Min (Loan Amount, Int rate and Installment):  [0. 0. 0.]
Max (Loan Amount, Int rate and Installment):  [1. 1. 1.]


But the minimum and maximum values are standardized across variables, different from what occurs with standardization.

### Robust Scalar (Scaling to median and quantiles):

Scaling using median and quantiles consists of subtracting the median to all the observations and then dividing by the interquartile difference. It Scales features using statistics that are robust to outliers.

The interquartile difference is the difference between the 75th and 25th quantile:
    `IQR = 75th quantile - 25th quantile`

The equation to calculate scaled values: `X_scaled = (X - X.median) / IQR`

In [16]:
from sklearn.preprocessing import RobustScaler

scaler = RobustScaler() 
data_scaled = scaler.fit_transform(data)

In [17]:
print('means (Loan Amount, Int rate and Installment): ', data_scaled.mean(axis=0))
print('std (Loan Amount, Int rate and Installment): ', data_scaled.std(axis=0))
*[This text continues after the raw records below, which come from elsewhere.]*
/-! ### Completion (R304) -/

/-- Replaces a command of a region. -/
def State.putCmd (s : State) (r i : Nat) (k : EngineCmd) : State := let z := s.region r; s.setRegion r { z with copyq := setAt z.copyq i k }

/-- The scope at which a command releases (R143). -/
def EngineCmd.scope (k : EngineCmd) : Nat := if k.txfer then 6 else 3

/-- The STATUS write: DONE with the cause, a release at the command's scope; a record that no longer translates takes none (log 20). -/
def State.writeStatus (s : State) (k : EngineCmd) (cause : Nat) (sig : Signature) : State :=
  match k.at_ .store s (k.va + 56) 4 with
  | (.ok p, s) => (s.engineWrite k.ctx p 4 (2 ^ 31 + cause)).attach p sig k.scope
  | (.error _, s) => s

/-- Bytes that a bound barrier counts: the source bytes of a COPY, the destination bytes of a TXFER at every rank (log 21). -/
def EngineCmd.bytes (k : EngineCmd) : Nat :=
  if k.txfer then (let (a, b) := tensorBits k.dst; ceilDiv (a + b) 8 * k.ranks.length) else field k.record 256 32

/-- A command completes (R304): the barrier, the scoreboard bit, STATUS, and the fault record of a failure that a warp's command has met. -/
def State.completeCmd (s : State) (k : EngineCmd) (fail : Option FaultInfo) (sig : Signature) : State :=
  let cause := match fail with | some i => i.cause | none => 0
  let s := match k.group with
    | none => s
    | some (c, n) =>
      match s.groupAt c n with
      | none => s
      | some _ =>
        let s := match recBarrier k.record with | some b => s.landBarrier c n b k.bytes sig | none => s
        match recSbit k.record with | some b => s.setTscb c n (1#64 <<< b) sig | none => s
  let s := s.writeStatus k cause sig
  let s := match fail, k.group with
    | some i, some (c, _) =>
      let i := { i with pc := k.info.pc, lanes := k.info.lanes, acc := if i.acc = 0 then 0 else 1 }
      s.postFault k.ctx (s.faultDomain k.ctx k.fcb) (recordBits i k.fcb k.handle c k.slot) 0xFFFF#16
    | _, _ => s
  match k.queue with
  | some (q, i) => let z := s.queue q; s.setQueue q { z with copies := z.copies.erase i }
  | none => s

/-- A command is accepted: its region's engine holds it, but for a COPY of no bytes, which completes at issue (R305). -/
def State.acceptCmd (s : State) (r : Nat) (k : EngineCmd) : State :=
  if !k.txfer && field k.record 256 32 == 0 then s.completeCmd k none 0#512
  else let z := s.region r; s.setRegion r { z with copyq := z.copyq ++ [k] }

/-! ### The instructions (R305, R307, R310) -/

/-- The command of a record that a warp issues. -/
def Iss.engineCmd (x : Iss) (s : State) (m : LaneMask) (txfer : Bool) (rec va : Nat) : EngineCmd :=
  let w := s.warp x.core x.slot; let g := s.groupOf x.core x.slot
  { txfer := txfer, record := rec, va := va, ctx := g.ctx, module := coreModule x.core, priv := w.privileged, state := if txfer then .reporting else .proceeds,
    group := some (x.core, w.group), fcb := g.fcb, handle := (w.laneIdent (x.warpLane m)).handle, slot := x.slot, info := { pc := x.pc, lanes := m } }

/-- The record named by the pair rs1, checked by R305. -/
def Iss.withCommand (x : Iss) (s : State) (m : LaneMask) (kind : Option Nat) (eff : (va rec : Nat) → State → Res) : Res :=
  let w := s.warp x.core x.slot
  let va := x.a64 w (x.warpLane m)
  if va % 64 ≠ 0 then x.trap s 0x06 m { fva := va }
  else x.withRecord s m 8 va (fun rec s =>
    match recordCheck (kind.getD (if field rec 424 4 = 1 then 1 else 0)) rec (s.groupOf x.core x.slot).allot.sbytes with
    | some cause => x.trap s cause m
    | none => eff va rec s)

/-- `COPY` (R305). -/
def execCopy (f : Form64) (s : State) : Host.Outcome State Fault Refusal :=
  runCore (.copy f) (fun x s => x.command s (fun m s =>
    x.withCommand s m (some 0) (fun va rec s => .done { s := s.acceptCmd (coreRegion x.core) (x.engineCmd s m false rec va) }))) s
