-- ==== Sys2Proof/Machine/Roles.lean ====
section
/-! DEFINITION. What a core has room for (R27, R32, R89) and role switches (R30, R321, R322). -/

namespace Sys2Proof.Machine

/-! ### Room on a core (R27, R32) -/

/-- Vector registers that the warps of other groups hold: a file of 4,096. -/
def Core.vregsUsed (k : Core) (skip : Option Nat) : Nat :=
  k.warps.foldl (fun n y => match y.2 with
    | some w => if some w.group = skip then n else n + ((k.group w.group).getD {}).allot.vregs
    | none => n) 0

/-- Operand-buffer bytes that other groups hold: a buffer of 393,216. -/
def Core.tbytesUsed (k : Core) (skip : Option Nat) : Nat :=
  k.groups.foldl (fun n y => match y.2 with | some g => if some y.1 = skip then n else n + g.allot.tbytes | none => n) 0

/-- Free warp slots, ascending. -/
def Core.freeSlots (k : Core) : List Nat := (List.range 64).filter (fun i => (k.warp i).isNone)

/-- A stash range is free of every live allocation. -/
def Core.stashFree (k : Core) (base len : Nat) : Bool :=
  base + len ≤ 0x80000 && k.groups.all (fun y => match y.2 with
    | some g => len == 0 || g.allot.sbytes == 0 || base + len ≤ g.stashBase || g.stashBase + g.allot.sbytes ≤ base
    | none => true)

/-- The lowest free run of a core's stash at a multiple of 256 bytes (R32). -/
def Core.stashRun (k : Core) (len : Nat) : Option Nat :=
  let starts := sortBy id (0 :: k.groups.filterMap (fun y => y.2.map (fun g => roundUp 256 (g.stashBase + g.allot.sbytes))))
  starts.find? (fun b => k.stashFree b len)

/-- The core meets an allotment for `n` warps, the stash aside. -/
def Core.roomFor (k : Core) (a : Allot) (n : Nat) (skip : Option Nat) : Bool :=
  k.vregsUsed skip + n * a.vregs ≤ 4096 && k.tbytesUsed skip + a.tbytes ≤ 393216

/-- A number for a new group: no group of the core, resident or saved, and no engine command under way bears it. -/
def State.newGroup (s : State) (c : Nat) : Nat :=
  let k := s.core c
  let used := SMap.keys k.groups ++ k.saved.map (fun v => v.number) ++
    s.regions.flatMap (fun r => r.2.copyq.filterMap (fun q => match q.group with | some (d, n) => if d = c then some n else none | none => none))
  (findFrom (fun i => !used.contains i) (used.length + 1) 0).getD 0

/-! ### Role descriptors (R321) -/

/-- The allotment that a descriptor names, beside what the group keeps. -/
def roleAllot (a : Allot) (d : Nat) : Allot :=
  { a with entry := field d 256 64, tbytes := field d 96 32, acc := field d 32 3, agr := field d 35 5, sregs := roundUp 8 (max 8 (field d 16 16)),
           vregs := roundUp 8 (max 8 (field d 0 16)) }

/-- The part of a descriptor that a group of `n` warps compares: the header and ENTRY0 to ENTRY(n − 1). -/
def roleKey (d n : Nat) : Nat := field d 0 (256 + 64 * n)

/-- A descriptor fails the checks of R322 step 3 for a group of `n` warps. -/
def State.roleBad (s : State) (g : Group) (d n : Nat) : Bool :=
  field d 128 128 != 0 || field d 43 53 != 0 || field d 96 32 % 4096 != 0 || field d 96 32 > 393216 || field d 35 5 > 16 || field d 32 3 > 4 ||
    field d 16 16 > 64 || field d 0 16 > 256 || field d 40 3 > s.fcbField g.ctx g.fcb 216 8 || field d 96 32 > s.fcbField g.ctx g.fcb 128 32 ||
    (List.range n).any (fun w => bit d (256 + 64 * w) || field d (256 + 64 * w + 57) 7 != 0) ||
    g.tiles.any (fun y => !tileVirt y.2.toNat && tileBase y.2.toNat + tileLen y.2.toNat > field d 96 32)

/-! ### ROLE (R322) -/

/-- The descriptor that a warp has read. -/
def Warp.roleDesc (w : Warp) : Option Nat := w.waits.findSome? (fun y => match y.kind with | .role d => some d | _ => none)

/-- The warp, whose live lanes all stand at `ROLE`, reads its descriptor and has arrived (R322 step 2). -/
def Iss.arrive (x : Iss) (s : State) : State :=
  let m := x.part (s.warp x.core x.slot); let l := x.warpLane m
  let va := x.a64 (s.warp x.core x.slot) l
  if va % 32 ≠ 0 then s.raise x.core x.slot x.idx (x.trapReq 0x06 m { fva := va }) false
  else
    match s.readRecord x.core x.slot l x.pc 20 va with
    | (.park i, s) =>
      let i := { i with pc := x.pc, lanes := x.e.mask }
      ({ s := s, park := x.e.mask, info := i } : Out).finish x.core x.slot x.idx x.len
    | (.trap i, s) => s.raise x.core x.slot x.idx (x.trapReq i.cause m i) true
    | (.held, s) => s
    | (.val d, s) =>
      let s := x.entryWait s x.e.mask (.role d)
      let w := s.warp x.core x.slot
      s.setWarp x.core x.slot (w.replaceEntry x.idx [{ x.e with state := .waiting, cause := some .agreement, age := 0 }])

/-- `ROLE` (R30, R322): an entry that holds fewer than all live lanes waits and merges; the whole warp reads its descriptor and waits for its group. -/
def execRole (f : Form64) (s : State) : Host.Outcome State Fault Refusal :=
  runCore (.role f) (fun x s => x.closed s (fun _ s =>
    let s := x.waitAt s .agreement true
    let w := s.warp x.core x.slot
    match w.entryOf x.e.mask with
    | none => .stall s
    | some (i, e) =>
      if e.mask = w.live then .placed ({ x with idx := i, e := { e with state := .ready, cause := none } }.arrive (s.setWarp x.core x.slot (w.replaceEntry i [{ e with state := .ready, cause := none }])))
      else .placed s)) s

/-! ### ROLE_SWITCH (R30, R322) -/

/-- Every live warp of a group has arrived at `ROLE`, and some warp has. -/
def State.roleDue (s : State) (c gi : Nat) : Bool :=
  let ws := (s.groupWarps c gi).filter (fun y => y.2.live != 0#32)
  !ws.isEmpty && ws.all (fun y => y.2.inRole)

/-- Registers of a warp under a new allotment: kept below both counts, zero and full above; pending loads into discarded ones are dropped. -/
def Warp.reallot (w : Warp) (old new : Allot) : Warp :=
  let nv := min old.vregs new.vregs; let ns := min old.sregs new.sregs
  let gone (r : InFlight) : LaneMask := if r.dreg + r.regs > (if r.uniform then ns else nv) then 0xFFFFFFFF#32 else 0#32
  let w := w.dropPending 0xFFFFFFFF#32 gone
  { w with v := w.v.filter (fun y => y.1 < 32 * nv), vEmpty := w.vEmpty.filter (fun y => y.1 < nv), s := w.s.filter (fun y => y.1 < ns),
           sEmpty := w.sEmpty &&& BitVec.ofNat 64 (2 ^ ns - 1) }

/-- The block priority of an address in its context's table; the old one where the table names no block (log 8). -/
def State.startPrio (s : State) (x pc : Nat) (old : BitVec 8) : BitVec 8 :=
  match s.blockOf x pc with | some (_, p) => BitVec.ofNat 8 p | none => old

/-- A warp restarts in its new role (R322). -/
def State.restartWarp (s : State) (x : Nat) (old new : Allot) (d : Nat) (w : Warp) : Warp :=
  let pc := field d (256 + 64 * w.windex) 64
  let prio := match w.frontier.head? with | some e => e.prio | none => 0#8
  let e : Entry := { pc := BitVec.ofNat 57 pc, prio := s.startPrio x pc prio, mask := w.live }
  let w := w.reallot old new
  { w with frontier := [e], rstack := [], depth := [], tx := [], waits := w.waits.filter (fun y => match y.kind with | .role _ => false | _ => true) }

/-- The group takes its new role. -/
def State.switchRole (s : State) (c gi d : Nat) : State :=
  let g := s.group c gi
  let s := (s.touchFcb g.ctx g.fcb).touchBlocks g.ctx
  let new := roleAllot g.allot d
  let s := s.setGroup c gi { g with allot := new, cls := field d 40 3, acc := g.acc.filter (fun y => y.1 < 12288 * new.acc), agr := g.agr.filter (fun y => y.1 < new.agr) }
  ((s.groupWarps c gi).filter (fun y => y.2.live != 0#32)).foldl (fun s y => s.setWarp c y.1 (s.restartWarp g.ctx g.allot new d y.2)) s

/-- Every warp of the group traps ROLE_INVALID, and the group keeps its old role. -/
def State.refuseRole (s : State) (c gi : Nat) : State :=
  ((s.groupWarps c gi).filter (fun y => y.2.inRole)).foldl (fun s y =>
    match y.2.waits.find? (fun z => match z.kind with | .role _ => true | _ => false) with
    | none => s
    | some z =>
      let w := { y.2 with waits := y.2.waits.filter (fun v => v != z) }
      let m := w.live
      (s.setWarp c y.1 w).trapLanes c y.1 m { cause := 0x60, lanes := m, pc := z.pc, insn := z.insn, len := z.len, info := { cause := 0x60, pc := z.pc, lanes := m } }) s

/-- Registers of the group above the new counts are idle (R322 step 4). -/
def Group.roleIdle (g : Group) (d : Nat) : Bool :=
  g.agr.all (fun y => y.1 < field d 35 5 || y.2.state == .idle) && g.accOrder.all (fun o => o.acc < field d 32 3)

/-- What the switch of a group comes to, once every live warp has arrived: refused, not yet possible, or possible. -/
def State.roleOutcome (s : State) (c gi : Nat) : Option (Option Nat) :=
  let g := s.group c gi; let n := g.slots.length
  match ((s.groupWarps c gi).filterMap (fun y => y.2.roleDesc)) with
  | [] => none
  | d :: t =>
    if t.any (fun e => roleKey e n != roleKey d n) || s.roleBad g d n then some none
    else if g.roleIdle d && (s.core c).roomFor (roleAllot g.allot d) (s.groupWarps c gi).length (some gi) then some (some d)
    else none

/-- `ROLE_SWITCH`: every live warp of a group stands at `ROLE`; the descriptors are compared and checked, and the group switches as soon as the core
meets the new allotment (R30, R322). Operands: core, group. -/
def execRoleSwitch (s : State) : Host.Outcome State Fault Refusal :=
  let c := s.args.core; let gi := s.args.group
  if !s.roleDue c gi then .refused (.notEnabled "ROLE_SWITCH")
  else
    match s.roleOutcome c gi with
    | none => .refused (.notEnabled "ROLE_SWITCH")
    | some none => .next (s.refuseRole c gi)
    | some (some d) => .next (s.switchRole c gi d)

/-- A group of the core waits for room for its new role, so that nothing new is placed there (R30). -/
def State.roleWaits (s : State) (c : Nat) : Bool := (s.core c).groups.any (fun y => s.roleDue c y.1)

end Sys2Proof.Machine
end

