/-- R234: the arithmetic rows whose result does not depend on TY, modulo 2^32, on the operands before the instruction; SHL, SHR and SAR take the whole of b
as their count, so that a count of 32 or more gives 0, or 32 copies of a[31]; AND, OR, XOR and NOT are bitwise. -/
def Obligations.IntegerAndBitwiseResults : Prop :=
  ∀ (f : Form64) (s : State) (x : Iss),
    let w := warpOf x s; let a := fun l => BitVec.ofNat 32 (x.a w l); let b := fun l => BitVec.ofNat 32 (x.b w l); let c := fun l => BitVec.ofNat 32 (x.c w l)
    (Executes (.iadd64 f) s x → x.f.rm = 0#2 → writesLane (.iadd64 f) s x (fun l => a l + b l)) ∧
    (Executes (.isub64 f) s x → x.f.rm = 0#2 → writesLane (.isub64 f) s x (fun l => a l - b l)) ∧
    (Executes (.isum f) s x → writesLane (.isum f) s x (fun l => a l + b l + c l)) ∧
    (Executes (.ineg64 f) s x → writesLane (.ineg64 f) s x (fun l => - a l)) ∧
    (Executes (.iabs64 f) s x → writesLane (.iabs64 f) s x (fun l => if (a l).msb then - a l else a l)) ∧
    (Executes (.imul64 f) s x → writesLane (.imul64 f) s x (fun l => a l * b l)) ∧
    (Executes (.imad f) s x → writesLane (.imad f) s x (fun l => a l * b l + c l)) ∧
    (Executes (.shl64 f) s x → writesLane (.shl64 f) s x (fun l => a l <<< (b l).toNat)) ∧
    (Executes (.shr64 f) s x → writesLane (.shr64 f) s x (fun l => a l >>> (b l).toNat)) ∧
    (Executes (.sar64 f) s x → writesLane (.sar64 f) s x (fun l => (a l).sshiftRight (b l).toNat)) ∧
    (Executes (.rot64 f) s x → writesLane (.rot64 f) s x (fun l => (a l).rotateLeft ((b l).toNat % 32))) ∧
    (Executes (.and64 f) s x → writesLane (.and64 f) s x (fun l => a l &&& b l)) ∧
    (Executes (.or64 f) s x → writesLane (.or64 f) s x (fun l => a l ||| b l)) ∧
    (Executes (.xor64 f) s x → writesLane (.xor64 f) s x (fun l => a l ^^^ b l)) ∧
    (Executes (.not64 f) s x → writesLane (.not64 f) s x (fun l => ~~~ (a l)))

/-- R234, R236: under .i32 IADD.sat clamps the exact sum, IMULH gives the high word of the exact product, and IMADW and LEA a 64-bit sum. -/
def Obligations.ExactProductsAndSaturation : Prop :=
  ∀ (f : Form64) (s : State) (x : Iss), x.f.ty = 2#4 →
    let w := warpOf x s; let a := fun l => (BitVec.ofNat 32 (x.a w l)).toInt; let b := fun l => (BitVec.ofNat 32 (x.b w l)).toInt
    (Executes (.iadd64 f) s x → x.f.rm = 1#2 →
      writesLane (.iadd64 f) s x (fun l => BitVec.ofInt 32 (max (-2147483648) (min 2147483647 (a l + b l))))) ∧
    (Executes (.imulh64 f) s x → writesLane (.imulh64 f) s x (fun l => BitVec.ofInt 32 (a l * b l / 4294967296))) ∧
    (Executes (.imadw f) s x → writesPair (.imadw f) s x (fun l => ((a l * b l + (x.c64 w l : Int)) % 18446744073709551616).toNat)) ∧
    (Executes (.lea f) s x → x.imm = .reg →
      writesPair (.lea f) s x (fun l => (((x.a64 w l : Int) + b l * 2 ^ x.f.rs3.toNat) % 18446744073709551616).toNat))

/-- R208, R237, R238: ICMP writes the comparison of its operands by TY; ISEL chooses by its predicate, PGATH.mask gathers a predicate over the participating
lanes into every lane, and PMOV copies a predicate, inverted under .not. Nothing changes p15. -/
def Obligations.ComparesSelectionsAndVotes : Prop :=
  (∀ (f : Form64) (s : State) (x : Iss), Executes (.icmp f) s x → x.f.ty = 2#4 →
      writesPred (.icmp f) s x (fun l =>
        let a := (BitVec.ofNat 32 (x.a (warpOf x s) l)).toInt; let b := (BitVec.ofNat 32 (x.b (warpOf x s) l)).toInt
        match x.f.c3.toNat with
        | 0 => a == b | 1 => a != b | 2 => decide (a < b) | 3 => decide (a ≤ b) | 4 => decide (b < a) | _ => decide (b ≤ a))) ∧
  (∀ (f : Form64) (s : State) (x : Iss),
      let w := warpOf x s
      (Executes (.isel f) s x → x.imm = .reg →
        writesLane (.isel f) s x (fun l => if w.pred x.f.rs3.toNat l then w.get x.r1 l else w.get x.r2 l)) ∧
      (Executes (.pgath f) s x → x.f.c3 = 0#3 → writesLane (.pgath f) s x (fun _ => filterMask (x.part w) (w.pred x.f.rs1.toNat))) ∧
      (Executes (.pmov f) s x → writesPred (.pmov f) s x (fun l => w.pred x.f.rs1.toNat l != (x.f.c3 == 1#3))))

/-- R240: MOV gives its source, a uniform one in every lane; MOVI its sign-extended immediate; MOVW its zero-extended one, and MOVW.hi keeps the low half;
S2V its uniform source in every participating lane. A TY other than 0, and every C3 but 0, or 1 of MOVW, traps ILLEGAL_FIELD. -/
def Obligations.MovesWriteTheirSource : Prop :=
  ∀ (f : Form64) (h : Form16) (k : Form32) (s : State) (x : Iss),
    let w := warpOf x s
    (Executes (.mov16 h) s x → writesLane (.mov16 h) s x (fun l => w.get x.r1 l)) ∧
    (Executes (.mov32 k) s x → writesLane (.mov32 k) s x (fun l => w.get x.r1 l)) ∧
    (Executes (.mov64 f) s x → writesLane (.mov64 f) s x (fun l => w.get x.r1 l)) ∧
    (Executes (.movi16 h) s x → writesLane (.movi16 h) s x (fun _ => h.rs.signExtend 32)) ∧
    (Executes (.movi64 f) s x → writesLane (.movi64 f) s x (fun _ => BitVec.ofInt 32 (BitVec.ofNat 24 (imm24 f)).toInt)) ∧
    (Executes (.movw f) s x → writesLane (.movw f) s x (fun l =>
      if f.c3 = 0#3 then BitVec.ofNat 32 (imm16 f) else BitVec.ofNat 16 (imm16 f) ++ (w.get x.rd l).setWidth 16)) ∧
    (Executes (.s2v f) s x → writesLane (.s2v f) s x (fun l => w.get (.s f.rs1.toNat) l)) ∧
    (∀ i ∈ [Instr.mov64 f, .movi64 f, .movw f, .s2v f], issOf i s = some x → filterMask x.e.mask (warpOf x (x.note s)).isOpen = 0#32 →
      (f.ty ≠ 0#4 ∨ 1 < f.c3.toNat ∨ (f.c3 = 1#3 ∧ i ≠ .movw f)) →
      exec i s = .next ((x.note s).takeTrap x.core x.slot x.idx (x.trapReq 0x02 x.e.mask)))

/-! ### Control flow (R19, R24, R226 to R232) -/

/-- R226, R228: in every participating lane BRA goes to the address of the instruction plus twice its immediate, and BRX to the lane's own target where every
participating lane's is even and below 2^57; the other lanes go past the instruction. Registers, predicates, other warps and memory are unchanged. -/
def Obligations.BranchesGoToTheirTargets : Prop :=
  ∀ (f : Form64) (s : State) (x : Iss),
    (Executes (.bra f) s x → (warpOf x s).frontier.length ≤ 7 →
      ∃ w, exec (.bra f) s = .next (s.setWarp x.core x.slot w) ∧ sameButIssue (warpOf x s) w ∧
        ∀ l, x.e.mask.getLsbD l = true → laneAt w l (if (x.part (warpOf x s)).getLsbD l then x.target else x.pc + x.len)) ∧
    (∀ ts : List Nat, Executes (.brx f) s x →
      (∀ l, (x.part (warpOf x s)).getLsbD l = true → x.a64 (warpOf x s) l % 2 = 0 ∧ x.a64 (warpOf x s) l < 2 ^ 57) →
      (∀ l, x.e.mask.getLsbD l = true → (if (x.part (warpOf x s)).getLsbD l then x.a64 (warpOf x s) l else x.pc + x.len) ∈ ts) →
      (warpOf x s).frontier.length + ts.length ≤ 9 →
      ∃ w, exec (.brx f) s = .next (s.setWarp x.core x.slot w) ∧ sameButIssue (warpOf x s) w ∧
        ∀ l, x.e.mask.getLsbD l = true → laneAt w l (if (x.part (warpOf x s)).getLsbD l then x.a64 (warpOf x s) l else x.pc + x.len))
means (Loan Amount, Int rate and Installment):  [0.14627205 0.04134294 0.17367103]
std (Loan Amount, Int rate and Installment):  [0.70295424 0.70561432 0.78291238]


The distributions are not centered in zero and the standard deviation is not 1.

In [18]:
print('Min (Loan Amount, Int rate and Installment): ', data_scaled.min(axis=0))
print('Max (Loan Amount, Int rate and Installment): ', data_scaled.max(axis=0))

Min (Loan Amount, Int rate and Installment):  [-1.04166667 -1.23510467 -1.1762933 ]
Max (Loan Amount, Int rate and Installment):  [1.83333333 2.57648953 3.40790971]


Neither are the minimum and maximum values set to a certain upper and lower boundaries like in the MinMaxScaler.